theorem exec_laneSpare_narrows (hmap : (s.core.link n.val).map.contains (some l.val) = true)
    (hsp : (s.core.link n.val).spare = none) (h7 : 7 < (s.core.link n.val).lanes) :
    ∃ u, exec (.laneSpare t none k n l) s = .next u ∧
      (u.core.link n.val).st = 3 ∧ u.core.laneRetired n.val l.val = true ∧
      (u.core.link n.val).map = (s.core.link n.val).map.filter (· != some l.val) ++ [none] := by
  obtain ⟨d, u, hu, hd, hc⟩ := exec_laneSpare_fails (t := t) hst hk h9 (.inr (.inr hsp))
  have hlen : n.val < d.links.length := hd.length ▸ Core.lt_of_linkSt (by rw [hst]; decide)
  have hlanes : (d.link n.val).lanes = (s.core.link n.val).lanes := by rw [Link.lanes, hd.map]; rfl
  obtain ⟨⟨job, hlinks⟩, hr⟩ := Core.spareLane_narrows ((Core.laneRetired_of_dict hd.dict _ _).trans hret)
    (hd.map ▸ hmap) (hd.st.trans hst) hlen n.isLt (s.at_ t) (hd.spare.trans hsp) (h7.trans_eq hlanes.symm)
  have hlink := Core.link_of_modAt ((Core.of_under hc Core.links).trans hlinks) hlen
  refine ⟨u, hu, congrArg Link.st hlink, (Core.of_under hc (·.laneRetired n.val l.val)).trans hr, ?_⟩
  rw [hlink, ← hd.map]
  rfl

theorem exec_laneSpare_faults (hmap : (s.core.link n.val).map.contains (some l.val) = true)
    (hsp : (s.core.link n.val).spare = none) (h7 : (s.core.link n.val).lanes ≤ 7) :
    ∃ u, exec (.laneSpare t none k n l) s = .next u ∧ (u.core.link n.val).st = 5 := by
  obtain ⟨d, u, hu, hd, hc⟩ := exec_laneSpare_fails (t := t) hst hk h9 (.inr (.inr hsp))
  have hlen : n.val < d.links.length := hd.length ▸ Core.lt_of_linkSt (by rw [hst]; decide)
  have hlanes : (d.link n.val).lanes = (s.core.link n.val).lanes := by rw [Link.lanes, hd.map]; rfl
  rw [Core.spareLane_faults ((Core.laneRetired_of_dict hd.dict _ _).trans hret) (hd.map ▸ hmap)
    (hd.spare.trans hsp) (hlanes.trans_le h7)] at hc
  exact ⟨u, hu, congrArg Link.st
    (Core.link_of_modAt ((Core.of_under hc Core.links).trans (Core.linkFault_links _ _ _)) hlen)⟩

theorem exec_laneSpare_spare (hmap : (s.core.link n.val).map.contains (some l.val) = false)
    (hsp : (s.core.link n.val).spare = some l.val) :
    ∃ u, exec (.laneSpare t none k n l) s = .next u ∧ (u.core.link n.val).st = 2 ∧
      (u.core.link n.val).spare = none ∧ u.core.laneRetired n.val l.val = true ∧
      (u.core.link n.val).map = (s.core.link n.val).map := by
  obtain ⟨d, u, hu, hd, hc⟩ := exec_laneSpare_fails (t := t) hst hk h9 (.inr (.inl hsp))
  have hlen : n.val < d.links.length := hd.length ▸ Core.lt_of_linkSt (by rw [hst]; decide)
  rw [Core.spareLane_spare ((Core.laneRetired_of_dict hd.dict _ _).trans hret) (hd.map ▸ hmap)
    (hd.spare.trans hsp)] at hc
  have hlink := Core.link_of_modAt ((Core.of_under hc Core.links).trans (Core.retireLane_links _ _ _ _)) hlen
  refine ⟨u, hu, ?_, congrArg Link.spare hlink,
    (Core.of_under hc (·.laneRetired n.val l.val)).trans (Core.retireLane_retires n.isLt _ _ _), ?_⟩
  · rw [hlink, ← hst, ← hd.st]
  · rw [hlink, ← hd.map]

end

/-- A write of 3111h.00 for a lane in use. -/
theorem exec_laneSpare_asked {o : Orig} {k : Bool} {p : Nat} (hm : s.core.mayWrite o 0x3111 0 9) (h8 : l.val < 8)
    (hmap : (s.core.link n.val).map.contains (some l.val) = true) (hsp : (s.core.link n.val).spare = some p) :
    ∃ u, exec (.laneSpare t (some o) k n l) s = .next u ∧ (u.core.link n.val).st = 3 ∧
      (u.core.link n.val).map = (s.core.link n.val).map.map (fun x => if x == some l.val then some p else x) ∧
      (u.core.link n.val).spare = none ∧ u.core.laneRetired n.val l.val = true := by
  have hword := Core.wordOk_of_mayWrite hm
  have hcodes : s.core.spareCodes (n.val * 16 + l.val) = [] := by
    rw [Core.spareCodes_eq, hst, hret, hmap, decide_eq_false (by omega)]
    rfl
  obtain ⟨u, hu, hc⟩ := State.run_command_taken (t := t) (own := fun c => c.spareCodes (n.val * 16 + l.val))
    (eff := fun now => Core.spareWrite now (n.val * 16 + l.val)) hword ((Core.writeCodes_spare hm _ _).trans hcodes)
  have hlen : n.val < s.core.links.length := Core.lt_of_linkSt (by rw [hst]; decide)
  obtain ⟨hlinks, hr⟩ := Core.spareLane_replaces hret hmap hst hlen n.isLt (s.at_ t) hsp
  rw [Core.spareWrite_eq] at hc
  have hlink := Core.link_of_modAt ((Core.of_under hc Core.links).trans hlinks) hlen
  exact ⟨u, hu, congrArg Link.st hlink, congrArg Link.map hlink, congrArg Link.spare hlink,
    (Core.of_under hc (·.laneRetired n.val l.val)).trans hr⟩

end

/-- A write of 3111h.00 that its own reasons refuse. -/
theorem exec_laneSpare_refused {t : Nat} {o : Orig} {k : Bool} {n : Fin 8} {l : Fin 9} {s : State} {code : Nat}
    (hm : s.core.mayWrite o 0x3111 0 9) (hp : o ≠ .pdo)
    (h : firstCode (s.core.spareCodes (n.val * 16 + l.val)) = some code) :
    ∃ u, exec (.laneSpare t (some o) k n l) s = .next u ∧ u.core = s.core.under u.core ∧
      s.puts u [.answer o 0x3111 0 code] := by
  obtain ⟨u, hu, ho, hc⟩ := State.run_command_refused (t := t) (own := fun c => c.spareCodes (n.val * 16 + l.val))
    (eff := fun now => Core.spareWrite now (n.val * 16 + l.val)) (v := n.val * 16 + l.val) (k := code)
    (by rw [Core.writeCodes_spare hm]; exact h) hp
  exact ⟨u, hu, hc, ho⟩

/-- Lane 8 lies outside what a write of 3111h.00 may name, whatever else stands against it. -/
theorem Core.spareCodes_lane8 (c : Core) (n : Fin 8) {l : Fin 9} (h : l.val = 8) :
    firstCode (c.spareCodes (n.val * 16 + l.val)) = some 0x06090030 := by
  rw [Core.spareCodes_eq, decide_eq_true (by omega : 7 < l.val)]
  cases ((c.link n.val).st == 3 || c.laneRetired n.val l.val || !(c.link n.val).map.contains (some l.val)) <;> decide

theorem Core.spareCodes_unfit {c : Core} {n : Fin 8} {l : Fin 9} (h8 : l.val < 8)
    (h : c.laneRetired n.val l.val = true ∨ (c.link n.val).st = 3 ∨
      (c.link n.val).map.contains (some l.val) = false) :
    firstCode (c.spareCodes (n.val * 16 + l.val)) = some 0x08000031 := by
  have hunfit : ((c.link n.val).st == 3 || c.laneRetired n.val l.val ||
      !(c.link n.val).map.contains (some l.val)) = true := by
    rcases h with h | h | h <;> rw [h]
    · rw [Bool.or_true, Bool.true_or]
    · rfl
    · exact Bool.or_true _
  rw [Core.spareCodes_eq, decide_eq_false (by omega : ¬7 < l.val), hunfit]
  decide

/-! ### Retrains -/

theorem exec_linkRetrain_retrains (t : Nat) (n : Fin 8) (k : RetrainCause) (s : State)
    (hst : (s.core.link n.val).st = 2) : ∃ u, exec (.linkRetrain t n k) s = .next u ∧
      u.core.links = modAt s.core.links n.val (fun l => { l with
        st := 3, since := s.at_ t, attempts := 0, lock := if k = .blockLock then 0 else l.lock }) ∧
      u.core.obj 0x3105 (n.val + 1) = (s.core.bump 0x3105 (n.val + 1)).obj 0x3105 (n.val + 1) := by
  obtain ⟨u, hu, -, hc, -⟩ := State.run_ends t (fun now c => c.retrain now n.val (RetrainCause.code k)) s
  refine ⟨u, hu, ?_, (Core.of_under hc (·.obj _ _)).trans (Core.retrain_counts hst n.isLt _ _)⟩
  rw [Core.of_under hc Core.links, Core.retrain_links hst]
  cases k <;> rfl

theorem exec_retrain_ends (t : Nat) (n : Fin 8) (s : State) (hst : (s.core.link n.val).st = 3) :
    ((s.core.link n.val).since + 1000000 ≤ s.at_ t → (s.core.link n.val).attempts < 2 →
      ∃ u, exec (.retrainTimeout t n) s = .next u ∧
      u.core.links = modAt s.core.links n.val (fun l => { l with
        since := s.at_ t, attempts := (s.core.link n.val).attempts + 1 })) ∧
    ((s.core.link n.val).since + 1000000 ≤ s.at_ t → 2 ≤ (s.core.link n.val).attempts →
      ∃ u, exec (.retrainTimeout t n) s = .next u ∧ (u.core.link n.val).st = 5) ∧
    (s.at_ t < (s.core.link n.val).since + 1000000 →
      ∃ u, exec (.retrainTimeout t n) s = .next u ∧ u.core = s.core.under u.core) ∧
    (∃ u, exec (.retrainComplete t n) s = .next u ∧ u.core.dict = s.core.dict ∧
      u.core.links = modAt s.core.links n.val (fun l => { l with
        st := 2, fails := List.replicate 9 0, failed := List.replicate 9 false, lock := l.used })) := by
  obtain ⟨u, hu, -, hc, -⟩ := State.run_ends t (fun now c => c.retrainLate now n.val) s
  obtain ⟨w, hw, -, hwc, -⟩ := State.run_ends t (fun _ c => c.retrainEnds n.val) s
  rw [Core.retrainEnds_completes hst] at hwc
  refine ⟨fun ht ha => ?_, fun ht ha => ?_, fun ht => ?_, w, hw, Core.of_under hwc Core.dict,
    Core.of_under hwc Core.links⟩
  · exact ⟨u, hu, (Core.of_under hc Core.links).trans (Core.retrainLate_again hst ht ha)⟩
  · rw [Core.retrainLate_faults hst ht ha] at hc
    have hlen : n.val < s.core.links.length := Core.lt_of_linkSt (by rw [hst]; decide)
    exact ⟨u, hu, congrArg Link.st
      (Core.link_of_modAt ((Core.of_under hc Core.links).trans (Core.linkFault_links _ _ _)) hlen)⟩
  · rw [Core.retrainLate_waits ht] at hc
    exact ⟨u, hu, hc⟩

/-! ### The back-channel -/

theorem exec_bcCommandLost_noRow (t : Nat) (n : Fin 8) (s : State) (hon : s.core.segOn n.val = true) :
    ∃ u, exec (.bcCommandLost t n []) s = .next u ∧
      u.core.obj 0x3108 (n.val + 1) = (s.core.bump 0x3108 (n.val + 1)).obj 0x3108 (n.val + 1) ∧
      (s.core.mode ≠ .compline → u.core.active 0x5032 0 = true) ∧ u.core.pipe = s.core.pipe ∧
      u.core.links = modAt s.core.links n.val (fun l => { l with missed := true }) := by
  obtain ⟨u, hu, -, hc, -⟩ := State.run_ends t (fun now c => c.commandLost now n.val []) s
  rw [Core.commandLost_noRow hon] at hc
  have hlog := Core.Logged.event
    (c := (s.core.bump 0x3108 (n.val + 1)).mapLink n.val (fun l => { l with missed := true })) (s.at_ t) 0x5032 n.val []
  refine ⟨u, hu, ?_, fun hm => ?_, ?_, ?_⟩
  · exact (Core.of_under hc (·.obj _ _)).trans (hlog.obj _ _ (by omega) (by decide))
  · have hmode : (s.core.bump 0x3108 (n.val + 1)).mode = s.core.mode :=
      Core.of_rest Core.mode (fun _ => rfl) (Core.rest_bump _ _ _)
    rw [Core.of_under hc (·.active 0x5032 0), Core.active, Core.event,
      Core.eventRaw_active _ _ _ _ _ (by rw [Core.mapLink_mode, hmode]; exact hm) (by decide)]
    simp [leAt, slice, zeros]
  · rw [Core.of_under hc Core.pipe, hlog.same Core.pipe, Core.mapLink_pipe, Core.bump_pipe]
  · rw [Core.of_under hc Core.links, Core.event_links, Core.mapLink_links, Core.bump_links]
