-- ==== Sys2Proof/Machine/Control.lean ====
section
/-! DEFINITION. HLT, NOP and the unknown opcode (45_control.md). -/

namespace Sys2Proof.Machine

/-- HLT (R190): status becomes Halted; pc keeps the address of the HLT. -/
def execHlt (s : State) : Host.Outcome State Fault Refusal :=
  commit s (.ok (halt s))

/-- NOP (R191): pc + 1. -/
def execNop (s : State) : Host.Outcome State Fault Refusal :=
  commit s (.ok (advance s 1))

/-- An unknown opcode (R192): reported with pc and the byte, then skipped as one byte whatever its
bits; non-fatal. -/
def execUnknown (op : Byte) (s : State) : Host.Outcome State Fault Refusal :=
  commit s (.ok (advance (report s op) 1))

end Sys2Proof.Machine
end

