-- ==== Sys2Proof/Machine/Core.lean ====
section
/-! DEFINITION. The machine behind the host's interface. -/

def Sys2Proof.core : Host.Core :=
  { State := Sys2Proof.Machine.State, Fault := Sys2Proof.Machine.Fault,
    Refusal := Sys2Proof.Machine.Refusal, step := Sys2Proof.Machine.step,
    reset := Sys2Proof.Machine.State.reset }
end

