-- ==== Sys2Proof/Machine/Ports.lean ====
section
/-! DEFINITION. The engine's interfaces to the host (10_state.md R41): load port, run control, status,
display, and the optional trace (60_exceptions.md R215). No instruction step reads or writes anything
here; during a run the host has no move (40_execution_cycle.md R118). -/

namespace Sys2Proof.Machine

/-! ### Load port -/

/-- `LoadWrite(addr, byte)`: an address above 255 raises, and the record's pc is 0 (R36, R41, R233). -/
def loadWrite (s : State) (addr : Nat) (byte : Byte) : State :=
  match memWrite s addr byte with
  | .ok t => t
  | .error c => s.withStatus (.faulted (c.record 0#9))

/-- The loader's writes from address `i` on; a write that faults is the last (R233). -/
def loadFrom (s : State) (i : Nat) : List Byte → State
  | [] => s
  | byte :: rest =>
    match (loadWrite s i byte).status with
    | .running => loadFrom (loadWrite s i byte) (i + 1) rest
    | _ => loadWrite s i byte

/-- Reset, then the loader's writes of the image (R232 items 1 and 2). -/
def boot (image : List Byte) : State := loadFrom State.reset Config.loadAddr image

/-! ### Run control -/

/-- The `Step` transaction: one step while Running; after Halted or Faulted it does nothing (R235). -/
def hostStep (s : State) : State :=
  match step s with
  | .next t => t
  | .fault _ => s
  | .refused _ => s

/-- The `Run` transaction under an iteration budget (R116, R235, R237). -/
def runBudget : Nat → State → State
  | 0, s => s
  | k + 1, s => runBudget k (hostStep s)

/-- How a run stands when its budget is spent: clean end, fault, or not ended (R236, R237). -/
inductive RunEnd where
  | halted
  | faulted (r : FaultRecord)
  | notEnded
  deriving DecidableEq, Repr

/-- The end of a run, read from the final status (R236). -/
def runEnd (s : State) : RunEnd :=
  match s.status with
  | .running => .notEnded
  | .halted => .halted
  | .faulted r => .faulted r

/-- The observation of a run: final status, `out`, final state (R236). -/
structure Observation where
  status : Status
  out : List Byte
  final : State
  deriving DecidableEq, Repr

/-- The observation of the run of `image` under a budget. -/
def observe (budget : Nat) (image : List Byte) : Observation :=
  ⟨(runBudget budget (boot image)).status, (runBudget budget (boot image)).out,
    runBudget budget (boot image)⟩

/-! ### Status port -/

/-- STATUS: 0 Running, 1 Halted, 2 Faulted; 3 never occurs (R40). -/
def statusRegister (s : State) : BitVec 2 :=
  match s.status with
  | .running => 0#2
  | .halted => 1#2
  | .faulted _ => 2#2

/-- The code of a cause (R205). -/
def Cause.code : Cause → Nat
  | .outOfRangeAddress => 1
  | .outOfRangeRegister => 2
  | .unsupportedOperation => 3

/-- FAULT: the record, none unless the status is Faulted (R36, R40). -/
def faultRegister (s : State) : Option FaultRecord :=
  match s.status with
  | .running => none
  | .halted => none
  | .faulted r => some r

/-- The cause code in FAULT, 0 when there is no record (R205). -/
def faultCode (s : State) : Nat :=
  match faultRegister s with
  | none => 0
  | some r => r.cause.code

/-! ### Display and trace -/

/-- What the display sink shows: each entry as an unsigned decimal integer (R38, R152). -/
def displayed (s : State) : List Nat := s.out.map BitVec.toNat

/-- A trace record: pc, the three bytes, R0 to R7; neither FL nor SP (R215, R32). -/
structure TraceRecord where
  pc : PcWord
  bytes : Fetched
  regs : Vector Byte Config.numGpr
  deriving DecidableEq, Repr

/-- The record the trace port may send before a step; none where the bytes cannot be read (R215). It
is computed from the state and changes nothing. -/
def traceRecord (s : State) : Option TraceRecord :=
  match fetch s with
  | .ok f => some ⟨s.pc, f, s.regs⟩
  | .error _ => none

/-! ### The host's session -/

/-- The engine and what the host knows of it: whether the first step has been taken (R41; entry 7). -/
structure Session where
  engine : State
  started : Bool
  deriving DecidableEq, Repr

/-- The transactions of the load port and of run control (R41). -/
inductive Request where
  | loadWrite (addr : Nat) (byte : Byte)
  | step
  | run (budget : Nat)
  | reset
  deriving DecidableEq, Repr

/-- The engine has no way to take a transaction that R41 does not make legal (entry 7). -/
inductive Reply where
  | accepted (x : Session)
  | notLegal
  deriving DecidableEq, Repr

/-- The session after reset (R42, R230). -/
def Session.reset : Session := ⟨State.reset, false⟩

/-- Whether steps are taken from a state (R110). -/
def isRunning (s : State) : Bool := decide (s.status = .running)

/-- One transaction (R41, R233, R235). -/
def Session.serve (x : Session) : Request → Reply
  | .loadWrite addr byte =>
    if !x.started && isRunning x.engine then .accepted ⟨loadWrite x.engine addr byte, false⟩
    else .notLegal
  | .step => .accepted ⟨hostStep x.engine, x.started || isRunning x.engine⟩
  | .run budget =>
    .accepted ⟨runBudget budget x.engine, x.started || (decide (0 < budget) && isRunning x.engine)⟩
  | .reset => .accepted Session.reset

end Sys2Proof.Machine
end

------------------------

Copy every line of the entries above in which "Config" occurs.

▶ [Task output]
def boot (image : List Byte) : State := loadFrom State.reset Config.loadAddr image
  regs : Vector Byte Config.numGpr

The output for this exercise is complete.